Importantly, alongside its Motion to Dismiss, Defendant attaches two exhibits-both from the Catalog that Plaintiff references-that it contends reserved the right to relocate to online classes both generally and in the event of an emergency. See [Doc. 11, p. 13]; [Doc. 11-1]; [Doc. 11-2].
To attend Mercer, Plaintiff paid approximately $37,508.00 in tuition for the year (approximately $18,754.00 for the spring semester), plus Mandatory Fees, including a $150 Facility and Technology Fee. [Id. at ¶¶ 8, 17]. However, everything changed with the pandemic. Upon transitioning to online classes during the pandemic, Plaintiff claims that she was “denied access to facilities such as libraries, laboratories, computer labs, recitations, and study rooms.” [Id. at ¶ 40]. Plaintiff alleges that Mercer priced the Mandatory fees based on the assumption that it would provide in-person services and allow access to such facilities, but yet, Mercer “has not refunded any portion of the Mandatory Fees it collected from Plaintiff and the members of the Class for the affected semester even though it closed or ceased operating the services and facilities for which the Mandatory Fees were intended to pay.” [ Id. at ¶¶ 42-44]. Likewise, she did not receive a pro-rated refund of her tuition. [Id. at ¶¶ 45, 81].

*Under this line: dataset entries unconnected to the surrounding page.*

-- ==== Sys2Proof/Laws/State.lean ====
section
/-! SUPPORT. One lemma for each field of `State` under each update: what the update leaves alone, by `rfl`; what it writes, in
its own words. The updates of a part of a core are rewritten to `onCore`, and `onMem` to `onHomes`. -/

namespace Sys2Proof.Machine

variable (s : State)

/-! ## Updates of parts, in terms of the whole -/

@[simp] theorem State.onRegs_eq (i : Nat) (f : Regs → Regs) :
    s.onRegs i f = s.onCore i fun c => { c with regs := f c.regs } := rfl
@[simp] theorem State.onIss_eq (i : Nat) (f : IssueSt → IssueSt) :
    s.onIss i f = s.onCore i fun c => { c with iss := f c.iss } := rfl
@[simp] theorem State.onCache_eq (i : Nat) (f : Caches → Caches) :
    s.onCache i f = s.onCore i fun c => { c with cache := f c.cache } := rfl
@[simp] theorem State.onMtx_eq (i : Nat) (f : Matrix → Matrix) :
    s.onMtx i f = s.onCore i fun c => { c with mtx := f c.mtx } := rfl
@[simp] theorem State.onTraps_eq (i : Nat) (f : Traps → Traps) :
    s.onTraps i f = s.onCore i fun c => { c with traps := f c.traps } := rfl
@[simp] theorem State.onSched_eq (i : Nat) (f : Sched → Sched) :
    s.onSched i f = s.onCore i fun c => { c with sched := f c.sched } := rfl
@[simp] theorem State.onFiring_eq (i : Nat) (f : Firing → Firing) :
    s.onFiring i f = s.onCore i fun c => { c with firing := c.firing.map f } := rfl
@[simp] theorem State.onMem_eq (f : Memory → Memory) : s.onMem f = s.onHomes fun h => { h with mem := f h.mem } := rfl
@[simp] theorem State.mem_eq : s.mem = s.homes.mem := rfl

/-! ## Fields -/

@[simp] theorem State.putCore_now (i : Nat) (c : CoreSt) : (s.putCore i c).now = s.now := rfl
@[simp] theorem State.putCore_cur (i : Nat) (c : CoreSt) : (s.putCore i c).cur = s.cur := rfl
@[simp] theorem State.putCore_arg (i : Nat) (c : CoreSt) : (s.putCore i c).arg = s.arg := rfl
@[simp] theorem State.putCore_agenda (i : Nat) (c : CoreSt) : (s.putCore i c).agenda = s.agenda := rfl
@[simp] theorem State.putCore_pools (i : Nat) (c : CoreSt) : (s.putCore i c).pools = s.pools := rfl
@[simp] theorem State.putCore_arrivals (i : Nat) (c : CoreSt) : (s.putCore i c).arrivals = s.arrivals := rfl
@[simp] theorem State.putCore_gangs (i : Nat) (c : CoreSt) : (s.putCore i c).gangs = s.gangs := rfl
@[simp] theorem State.putCore_weirs (i : Nat) (c : CoreSt) : (s.putCore i c).weirs = s.weirs := rfl
@[simp] theorem State.putCore_weirCounts (i : Nat) (c : CoreSt) : (s.putCore i c).weirCounts = s.weirCounts := rfl
@[simp] theorem State.putCore_walkers (i : Nat) (c : CoreSt) : (s.putCore i c).walkers = s.walkers := rfl
@[simp] theorem State.putCore_homes (i : Nat) (c : CoreSt) : (s.putCore i c).homes = s.homes := rfl
@[simp] theorem State.putCore_eng (i : Nat) (c : CoreSt) : (s.putCore i c).eng = s.eng := rfl
@[simp] theorem State.putCore_quotas (i : Nat) (c : CoreSt) : (s.putCore i c).quotas = s.quotas := rfl
@[simp] theorem State.putCore_arbs (i : Nat) (c : CoreSt) : (s.putCore i c).arbs = s.arbs := rfl
@[simp] theorem State.putCore_periods (i : Nat) (c : CoreSt) : (s.putCore i c).periods = s.periods := rfl
@[simp] theorem State.putCore_modnum (i : Nat) (c : CoreSt) : (s.putCore i c).modnum = s.modnum := rfl
@[simp] theorem State.putCore_hostown (i : Nat) (c : CoreSt) : (s.putCore i c).hostown = s.hostown := rfl
@[simp] theorem State.putCore_windrop (i : Nat) (c : CoreSt) : (s.putCore i c).windrop = s.windrop := rfl
@[simp] theorem State.putCore_owners (i : Nat) (c : CoreSt) : (s.putCore i c).owners = s.owners := rfl
@[simp] theorem State.putCore_rcv (i : Nat) (c : CoreSt) : (s.putCore i c).rcv = s.rcv := rfl
@[simp] theorem State.putCore_drops (i : Nat) (c : CoreSt) : (s.putCore i c).drops = s.drops := rfl
@[simp] theorem State.putCore_dropCount (i : Nat) (c : CoreSt) : (s.putCore i c).dropCount = s.dropCount := rfl
@[simp] theorem State.putCore_power (i : Nat) (c : CoreSt) : (s.putCore i c).power = s.power := rfl
@[simp] theorem State.putCore_boot (i : Nat) (c : CoreSt) : (s.putCore i c).boot = s.boot := rfl

@[simp] theorem State.onCore_now (i : Nat) (f : CoreSt → CoreSt) : (s.onCore i f).now = s.now := rfl
@[simp] theorem State.onCore_cur (i : Nat) (f : CoreSt → CoreSt) : (s.onCore i f).cur = s.cur := rfl
@[simp] theorem State.onCore_arg (i : Nat) (f : CoreSt → CoreSt) : (s.onCore i f).arg = s.arg := rfl
@[simp] theorem State.onCore_agenda (i : Nat) (f : CoreSt → CoreSt) : (s.onCore i f).agenda = s.agenda := rfl
@[simp] theorem State.onCore_pools (i : Nat) (f : CoreSt → CoreSt) : (s.onCore i f).pools = s.pools := rfl
@[simp] theorem State.onCore_arrivals (i : Nat) (f : CoreSt → CoreSt) : (s.onCore i f).arrivals = s.arrivals := rfl
@[simp] theorem State.onCore_gangs (i : Nat) (f : CoreSt → CoreSt) : (s.onCore i f).gangs = s.gangs := rfl
@[simp] theorem State.onCore_weirs (i : Nat) (f : CoreSt → CoreSt) : (s.onCore i f).weirs = s.weirs := rfl
@[simp] theorem State.onCore_weirCounts (i : Nat) (f : CoreSt → CoreSt) : (s.onCore i f).weirCounts = s.weirCounts := rfl
@[simp] theorem State.onCore_walkers (i : Nat) (f : CoreSt → CoreSt) : (s.onCore i f).walkers = s.walkers := rfl
@[simp] theorem State.onCore_homes (i : Nat) (f : CoreSt → CoreSt) : (s.onCore i f).homes = s.homes := rfl
@[simp] theorem State.onCore_eng (i : Nat) (f : CoreSt → CoreSt) : (s.onCore i f).eng = s.eng := rfl
@[simp] theorem State.onCore_quotas (i : Nat) (f : CoreSt → CoreSt) : (s.onCore i f).quotas = s.quotas := rfl
@[simp] theorem State.onCore_arbs (i : Nat) (f : CoreSt → CoreSt) : (s.onCore i f).arbs = s.arbs := rfl
@[simp] theorem State.onCore_periods (i : Nat) (f : CoreSt → CoreSt) : (s.onCore i f).periods = s.periods := rfl
@[simp] theorem State.onCore_modnum (i : Nat) (f : CoreSt → CoreSt) : (s.onCore i f).modnum = s.modnum := rfl
@[simp] theorem State.onCore_hostown (i : Nat) (f : CoreSt → CoreSt) : (s.onCore i f).hostown = s.hostown := rfl
@[simp] theorem State.onCore_windrop (i : Nat) (f : CoreSt → CoreSt) : (s.onCore i f).windrop = s.windrop := rfl
@[simp] theorem State.onCore_owners (i : Nat) (f : CoreSt → CoreSt) : (s.onCore i f).owners = s.owners := rfl
@[simp] theorem State.onCore_rcv (i : Nat) (f : CoreSt → CoreSt) : (s.onCore i f).rcv = s.rcv := rfl
@[simp] theorem State.onCore_drops (i : Nat) (f : CoreSt → CoreSt) : (s.onCore i f).drops = s.drops := rfl
@[simp] theorem State.onCore_dropCount (i : Nat) (f : CoreSt → CoreSt) : (s.onCore i f).dropCount = s.dropCount := rfl
@[simp] theorem State.onCore_power (i : Nat) (f : CoreSt → CoreSt) : (s.onCore i f).power = s.power := rfl
@[simp] theorem State.onCore_boot (i : Nat) (f : CoreSt → CoreSt) : (s.onCore i f).boot = s.boot := rfl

On top of the $150 Facility and Technology Fee, Plaintiff's Complaint also mentions “Housing Fees of $2,750.00, a Health Insurance Premium of $996.00, and a Lab fee of $125.00.” [Doc. 1, ¶ 8]. However, at one point in her Complaint, she states that Mandatory Fees were $150, and at another point, she calls the $150 facility and technology fees the “Mandatory Fees.” [Id. at ¶¶ 2, 17]. And elsewhere, she alleges that Mercer “has not refunded any portion of the Mandatory Fees.” [Id. at ¶ 44]. Defendant pointed out in its Motion to Dismiss that Plaintiff did not dispute Defendant's assumption that the definition of “Mandatory Fees” refers solely to the $150 facility and technology fee and thus requested that the Court dismiss any claim for any other fee. [Doc. 11, p. 6 n.1]. Defendant is right that Plaintiff did not dispute this definition in her Response, nor did her counsel dispute it at the June 17 hearing. See generally [Doc. 19]; [Doc. 24]. Accordingly, to the extent that Plaintiff intended to bring any other fee claims, the Court DISMISSES them.
LEGAL STANDARD
When ruling on a motion under Rule 12(b)(6), it is a cardinal rule that district courts must accept the factual allegations set forth in a complaint as true. Bell Atl. Corp. v. Twombly, 550 U.S. 544, 572 (2007). In accepting the factual allegations as true, courts are to construe the reasonable inferences from them in the light most favorable to the plaintiff. Hawthorne v. Mac Adjustment, Inc., 140 F.3d 1367, 1370 (11th Cir. 1998).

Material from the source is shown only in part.